Exercise aim:
If a line in the data below contains the word "illegalOpcode", copy it out.
Material provided Start Marker
-- ==== Sys2Proof/Tests/Slice0.lean ====
section
/-! SUPPORT. The model's own tests. Expected values are the spec's: the vector of 95_test_vectors.md or the rule named
in each docstring. Then, for each obligation with hypotheses, a state and operands that meet them. -/

namespace Sys2Proof.Tests
open Sys2Proof Sys2Proof.Machine

-- Each kernel evaluation waits for the declarations before it, so elaborating them side by side only costs threads.
set_option Elab.async false

/-! ### Well-formedness (R78, R90) -/

theorem test_wellFormed_refuses_count_zero : (Instr.decBits 0 0x0000#16).wellFormed = false := by decide
theorem test_wellFormed_refuses_count_seventeen : (Instr.decBits 17 0x0000#16).wellFormed = false := by decide
theorem test_wellFormed_takes_counts_one_and_sixteen :
    (Instr.decBits 1 0x0000#16).wellFormed = true ∧ (Instr.decBits 16 0x0000#16).wellFormed = true := by decide

/-! ### Decoding: words of 95_test_vectors.md 0.1, 2.1 and of the examples of R120 to R163 -/

theorem test_decode_nop : decode 0x00000000#32 = .instr .nop := by decide +kernel
theorem test_decode_srst : decode 0x10000000#32 = .instr .srst := by decide +kernel
theorem test_decode_treeInt : decode 0x20140604#32 = .instr (.treeInt 5#9 3#9 4#9) := by decide +kernel
theorem test_decode_treeLeaf : decode 0x280C0043#32 = .instr (.treeLeaf 3#9 0x43#8) := by decide +kernel
theorem test_decode_rootSet : decode 0x300001FF#32 = .instr (.rootSet 511#9) := by decide +kernel
theorem test_decode_rootClr : decode 0x38000000#32 = .instr .rootClr := by decide +kernel
theorem test_decode_codeLen : decode 0x45203000#32 = .instr (.codeLen 0x52#8 3#8) := by decide +kernel
theorem test_decode_codeBits : decode 0x501F0003#32 = .instr (.codeBits 0x01#8 15#4 0x0003#16) := by decide +kernel
theorem test_decode_decStart : decode 0x60000000#32 = .instr .decStart := by decide +kernel
theorem test_decode_decBits : decode 0x7006DC00#32 = .instr (.decBits 7 0xDC00#16) := by decide +kernel
theorem test_decode_decEnd : decode 0x80000000#32 = .instr .decEnd := by decide +kernel
theorem test_decode_encStart : decode 0x90000000#32 = .instr .encStart := by decide +kernel
theorem test_decode_encSym : decode 0xA000005A#32 = .instr (.encSym 0x5A#8) := by decide +kernel
theorem test_decode_encFlush : decode 0xB0000000#32 = .instr .encFlush := by decide +kernel

/-- 95 2.1: a reserved bit of each format. -/
theorem test_decode_refuses_reserved_bits :
    [0x00000001#32, 0x10000001#32, 0x2803FF00#32, 0x30000200#32, 0x38000001#32, 0x3C000000#32, 0x40000001#32,
      0x60000001#32, 0x70100000#32, 0x90000001#32, 0xA0000100#32].all
      (fun w => decode w == .illegal .reservedBits) = true := by decide +kernel

/-- 95 2.1: the reserved opcodes. -/
theorem test_decode_refuses_reserved_opcodes :
    [0xC0000000#32, 0xDEADBEEF#32, 0xE0000000#32, 0xFFFFFFFF#32].all
      (fun w => decode w == .illegal .reservedOpcode) = true := by decide +kernel

theorem test_decodeTableWord : decodeTableWord 32 0x700F6E8A = some (.decBits 16 0x6E8A#16) := by decide +kernel

/-- 95 0.1, L_ABR: encoding. -/
theorem test_encode_load_words :
    encode (.treeInt 8#9 0#9 7#9) = 0x20200007#32 ∧ encode (.codeBits 0x44#8 0#4 0xA000#16) = 0x5440A000#32 := by decide

/-! ### Small states -/

/-- T_ABR of 95 0.1, as TREE holds it. -/
def treeABR : Memory Node := [
  (0, .leaf 0x41#8), (1, .leaf 0x42#8), (2, .leaf 0x52#8), (3, .leaf 0x43#8), (4, .leaf 0x44#8),
  (5, .internal 3#9 4#9), (6, .internal 1#9 2#9), (7, .internal 5#9 6#9), (8, .internal 0#9 7#9)]

/-- The entry of a code written as a string. -/
def entry (c : List Bool) : CodeEntry := ⟨BitVec.ofNat 8 c.length, Vector.ofFn fun p => c.getD p false⟩

/-- A "0" and B "110" of 95 0.1. -/
def codeAB : Memory CodeEntry := [(0x41, entry [false]), (0x42, entry [true, true, false])]

/-- Reset, then T_ABR and two of its codes. -/
def abr : State := { State.reset with tree := treeABR, code := codeAB, root := 8#9, rootValid := true }

/-- Both sessions open on `abr`, nothing consumed. -/
def open_ : State := { abr with decActive := true, cur := 8#9, encActive := true }

/-- The single leaf T_A of 95 0.2, decode session open. -/
def leafA : State := { State.reset with tree := [(0, .leaf 0x41#8)], rootValid := true, decActive := true }
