-- ==== Sys2Proof/Decode.lean ====
section
/-! DEFINITION. Decoding a command word (30_encoding.md R61 to R67), total on every 48-bit word, and the
encoder, written from the same tables. -/

namespace Sys2Proof

/-- Why a command word selects no command (30_encoding.md R65). -/
inductive DecodeFault where
  /-- The opcode is not listed (30_encoding.md R66). -/
  | illegalOpcode
  /-- The opcode is legal and a must-be-0 field is not 0 (30_encoding.md R67). -/
  | reservedField
  deriving DecidableEq, Repr

/-- The fields of a command word: OP = w[47:40], CH = w[39:32], A = w[31:16], B = w[15:0]
(30_encoding.md R61, R62). -/
def CmdFields.ofWord (w : CmdWord) : CmdFields where
  op := w.extractLsb' 40 8
  ch := w.extractLsb' 32 8
  a := w.extractLsb' 16 16
  b := w.extractLsb' 0 16

/-- Decode (30_encoding.md R65) on the fields of the word. -/
def decodeFields (f : CmdFields) : Except DecodeFault Instr :=
  if f.op = 0x01#8 then
    if f.ch ≠ 0#8 ∨ f.a ≠ 0#16 ∨ f.b ≠ 0#16 then .error .reservedField else .ok .init
  else if f.op = 0x02#8 then
    if f.ch ≠ 0#8 ∨ f.a ≠ 0#16 then .error .reservedField else .ok (.setFreq f.b)
  else if f.op = 0x03#8 then
    .ok (.setPwm f.ch f.a f.b)
  else if f.op = 0x04#8 then
    if f.a ≠ 0#16 then .error .reservedField else .ok (.servo f.ch f.b)
  else if f.op = 0x05#8 then
    if f.a ≠ 0#16 then .error .reservedField else .ok (.servoPulse f.ch f.b)
  else .error .illegalOpcode

/-- Decode of a command word (30_encoding.md R65). -/
def decode (w : CmdWord) : Except DecodeFault Instr := decodeFields (CmdFields.ofWord w)

/-- The fields each command is encoded with (30_encoding.md R63): 0 in every field it does not name. -/
def Instr.fields : Instr → CmdFields
  | .init => ⟨0x01#8, 0#8, 0#16, 0#16⟩
  | .setFreq freq => ⟨0x02#8, 0#8, 0#16, freq⟩
  | .setPwm ch on off => ⟨0x03#8, ch, on, off⟩
  | .servo ch angle => ⟨0x04#8, ch, 0#16, angle⟩
  | .servoPulse ch pulse => ⟨0x05#8, ch, 0#16, pulse⟩

/-- The command word of the fields, OP first (30_encoding.md R61). -/
def CmdFields.toWord (f : CmdFields) : CmdWord := f.op ++ f.ch ++ f.a ++ f.b

/-- The command word of a command (30_encoding.md R61, R63). -/
def encode (i : Instr) : CmdWord := i.fields.toWord

/-- A command is well formed when the fields it is encoded with are (30_encoding.md R63). Every value of
Instr is: its operands have the widths of their fields and it leaves every must-be-0 field 0. -/
def Instr.wellFormed (i : Instr) : Bool := i.fields.wellFormed

/-- A row of the opcode table: the word w selects the command when w AND mask is match (30_encoding.md R64). -/
structure OpRow where
  mnemonic : Mnemonic
  pattern : CmdWord
  mask : CmdWord
  deriving DecidableEq, Repr

/-- The five rows of the opcode table (30_encoding.md R64). -/
def opTable : List OpRow :=
  [⟨.init, 0x010000000000#48, 0xFFFFFFFFFFFF#48⟩,
   ⟨.setFreq, 0x020000000000#48, 0xFFFFFFFF0000#48⟩,
   ⟨.setPwm, 0x030000000000#48, 0xFF0000000000#48⟩,
   ⟨.servo, 0x040000000000#48, 0xFF00FFFF0000#48⟩,
   ⟨.servoPulse, 0x050000000000#48, 0xFF00FFFF0000#48⟩]

/-- The word selects the row's command (30_encoding.md R64). -/
def OpRow.selects (r : OpRow) (w : CmdWord) : Bool := w &&& r.mask == r.pattern

/-- The mnemonic of a command (30_encoding.md R63). -/
def Instr.mnemonic : Instr → Mnemonic
  | .init => .init
  | .setFreq _ => .setFreq
  | .setPwm _ _ _ => .setPwm
  | .servo _ _ => .servo
  | .servoPulse _ _ => .servoPulse

/-- The command the decoder reads from a word of the opcode table: nbits low bits of w, every bit above them
0, as one command word. There is no word longer than 48 bits (30_encoding.md R60), so a longer one is none. -/
def decodeTableWord (nbits w : Nat) : Option Instr :=
  if nbits ≤ 48 then
    match decode (BitVec.ofNat 48 (w % 2 ^ nbits)) with
    | .ok i => some i
    | .error _ => none
  else none

end Sys2Proof
end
Material provided End Marker
Response:
  | illegalOpcode
  else .error .illegalOpcode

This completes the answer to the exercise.